Menurut dia, kencangnya laju perubahan iklim berdampak pada
ketahanan pangan nasional akibat hasil panen menurun hingga gagal tanam.

“Suhu atau temperatur bumi secara global saat ini naik
1,2 derajat Celsius. Angka tersebut dipandang sebagai angka yang kecil, padahal
itu adalah angka yang besar dan mematikan. Banyak fenomena ekstrem, bencana
hidro-meteorologi yang diakibatkan pemanasan global tadi,” ujar Dwikorita
dalam siaran pers, Jumat .

Dwikorita menjelaskan, bencana kelaparan sebagaimana yang
diprediksi organisasi pangan dunia FAO akan terjadi di 2050 adalah ancaman
nyata. Situasi ini bukan hanya menjadi ancaman bagi Indonesia atau terbatas
negara-negara berkembang saja. Melainkan seluruh negara-negara dunia menghadapi
ancaman yang sama jika tidak ada langkah konkret untuk mengatasi krisis iklim.

“Tahun 2050 mendatang jumlah penduduk dunia
diperkirakan menembus angka 10 miliar. Jika ketahanan pangan negara-negara di
dunia lemah, maka akan terjadi bencana kelaparan akibat jumlah produksi pangan
yang terus menurun sebagai dampak dari perubahan iklim,” jelas Dwikorita.

Menurut Dwikorita, tidak sedikit yang beranggapan bahwa
ancaman perubahan iklim dan krisis pangan belum terlalu terlihat di Indonesia,
karena ketersediaan sumber daya alam masih cukup melimpah dan kondisi geografis
Indonesia yang memungkinkan produksi pertanian tetap berjalan sepanjang tahun.
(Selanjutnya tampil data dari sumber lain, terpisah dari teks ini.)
/-- Page indexes of the page map (R401). -/
def pgDEV : Nat := 0x00
def pgFEAT : Nat := 0x01
def pgEVT : Nat := 0x02
def pgTIM : Nat := 0x03
def pgSRV : Nat := 0x04
def pgPLN : Nat := 0x05
def pgFWL : Nat := 0x06
def pgBST : Nat := 0x07
def pgCAL : Nat := 0x08
def pgPWR : Nat := 0x09
def pgLSH : Nat := 0x0A
def pgMRG : Nat := 0x0B
def pgKEN : Nat := 0x0C
def pgQUE : Nat := 0x0D
def pgCHW : Nat := 0x0E
def pgTAT : Nat := 0x0F
def pgORD : Nat := 0x50
def pgDIN : Nat := 0x51
def pgTOUT : Nat := 0x52
def pgRFX : Nat := 0x53
def pgFSP : Nat := 0x54
def pgPCI : Nat := 0x55
/-- The page of group `g`: GG0–GG15, then FG0–FG7. -/
def pgGroup (g : Nat) : Nat := 0x10 + g
/-- The page of port `p`: CP0–CP7, then MP0–MP15. -/
def pgPort (p : Nat) : Nat := 0x28 + p
/-- The page of Terrier core `n`. -/
def pgTC (n : Nat) : Nat := 0x40 + n

/-- The event that a cause of a page raises (R418). -/
def evOf (p bit : Nat) : Option Nat :=
  if p = 0 then some 0
  else if p = 1 then some 2
  else if p = 2 then none
  else if p = 3 then some 3
  else if p = 4 then some 4
  else if p = 5 then some 1
  else if p = 6 then some 2
  else if p = 7 then some 6
  else if p = 8 then some 5
  else if p = 9 then some 7
  else if p = 0x0A then some 63
  else if p = 0x0B then (if bit < 8 then some 48 else if bit < 16 then some 49 else if bit < 24 then some 50 else some 53)
  else if p = 0x0C then some 52
  else if p = 0x0D then some 51
  else if p < 0x10 then none
  else if p < 0x28 then some (8 + (p - 0x10))
  else if p < 0x30 then some (32 + (p - 0x28))
  else if p < 0x40 then some (40 + (p - 0x30) / 2)
  else if p < 0x50 then some (54 + (p - 0x40) / 4)
  else if p = 0x50 then some 58
  else if p = 0x51 then some 59
  else if p = 0x52 then some 60
  else if p = 0x53 then some 61
  else if p = 0x54 then some 62
  else if p = 0x55 then (if bit < 16 then some 51 else some 62)
  else none

/-- The pages and the EV_RAW bits that raise an event (R418). -/
def evPages (e : Nat) : List (Nat × Word) :=
  let all : Word := 0xFFFFFFFF#32
  if e = 0 then [(0, all)]
  else if e = 1 then [(5, all)]
  else if e = 2 then [(1, all), (6, all)]
  else if e = 3 then [(3, all)]
  else if e = 4 then [(4, all)]
  else if e = 5 then [(8, all)]
  else if e = 6 then [(7, all)]
  else if e = 7 then [(9, all)]
  else if e < 32 then [(0x10 + (e - 8), all)]
  else if e < 40 then [(0x28 + (e - 32), all)]
  else if e < 48 then [(0x30 + 2 * (e - 40), all), (0x31 + 2 * (e - 40), all)]
  else if e = 48 then [(0x0B, 0xFF#32)]
  else if e = 49 then [(0x0B, 0xFF00#32)]
  else if e = 50 then [(0x0B, 0xFF0000#32)]
  else if e = 51 then [(0x0D, all), (0x55, 0xFFFF#32)]
  else if e = 52 then [(0x0C, all)]
  else if e = 53 then [(0x0B, 0xFF000000#32)]
  else if e < 58 then [(0x40 + 4 * (e - 54), all), (0x41 + 4 * (e - 54), all), (0x42 + 4 * (e - 54), all), (0x43 + 4 * (e - 54), all)]
  else if e = 58 then [(0x50, all)]
  else if e = 59 then [(0x51, all)]
  else if e = 60 then [(0x52, all)]
  else if e = 61 then [(0x53, all)]
  else if e = 62 then [(0x55, 0xFFFF0000#32), (0x54, all)]
  else if e = 63 then [(0x0A, all)]
  else []

/-- Every event a page raises. -/
def eventsOf (p : Nat) : List Nat := (List.range 64).filter fun e => (evPages e).any fun q => q.1 = p

/-- Whether an event is active (R417). -/
def evActive (e : Nat) (s : State) : Bool :=
  (evPages e).any fun q =>
    let g := page q.1 s
    g.en && decide (g.evLatch &&& g.evEn &&& q.2 ≠ 0)

/-- The events that are active, as EVT.PEND0 and PEND1 show them. -/
def evPend (s : State) : Nat := (List.range 64).foldl (fun a e => putBit a e (evActive e s)) 0

/-- MSI-X vector `e` is signalled (R378, R417): counted, and sent or set pending. -/
def signal (e : Nat) (s : State) : State :=
  let s := s.modFab fun f => { f with vectors := FMap.upd (fun _ => 0) f.vectors e fun n => (n + 1) % 65536 }
  if s.pci.mask.testBit e then s.modPci fun c => { c with pba := putBit c.pba e true }
  else drive (.msix e) s

/-- Vector `e` is signalled where a change made the event active (R417). -/
def signalIfNew (before : Bool) (e : Nat) (s : State) : State :=
  if before = false ∧ evActive e s = true then signal e s else s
Namun, kata dia, jika situasi iklim global saat ini tidak
direspon secara serius maka Indonesia bisa terlambat untuk mengantisipasi bencana
kelaparan pada 2050. Ketahanan pangan nasional Indonesia, lanjut Dwikorita,
dihadapkan pada tantangan besar berupa kenaikan populasi penduduk di tengah
produksi pangan yang cenderung stagnan.

“Jika tidak ada intervensi kebijakan, potensi kerugian
ekonomi di Indonesia (2020-2024) mencapai angka Rp544 triliun akibat dampak
perubahan iklim. Maka dari itu, kebijakan ketahanan iklim menjadi salah satu
prioritas yang dinilai mampu menghindari potensi kerugian ekonomi sebesar
Rp281,9 triliun hingga 2024 mendatang,” jelas Dwikorita.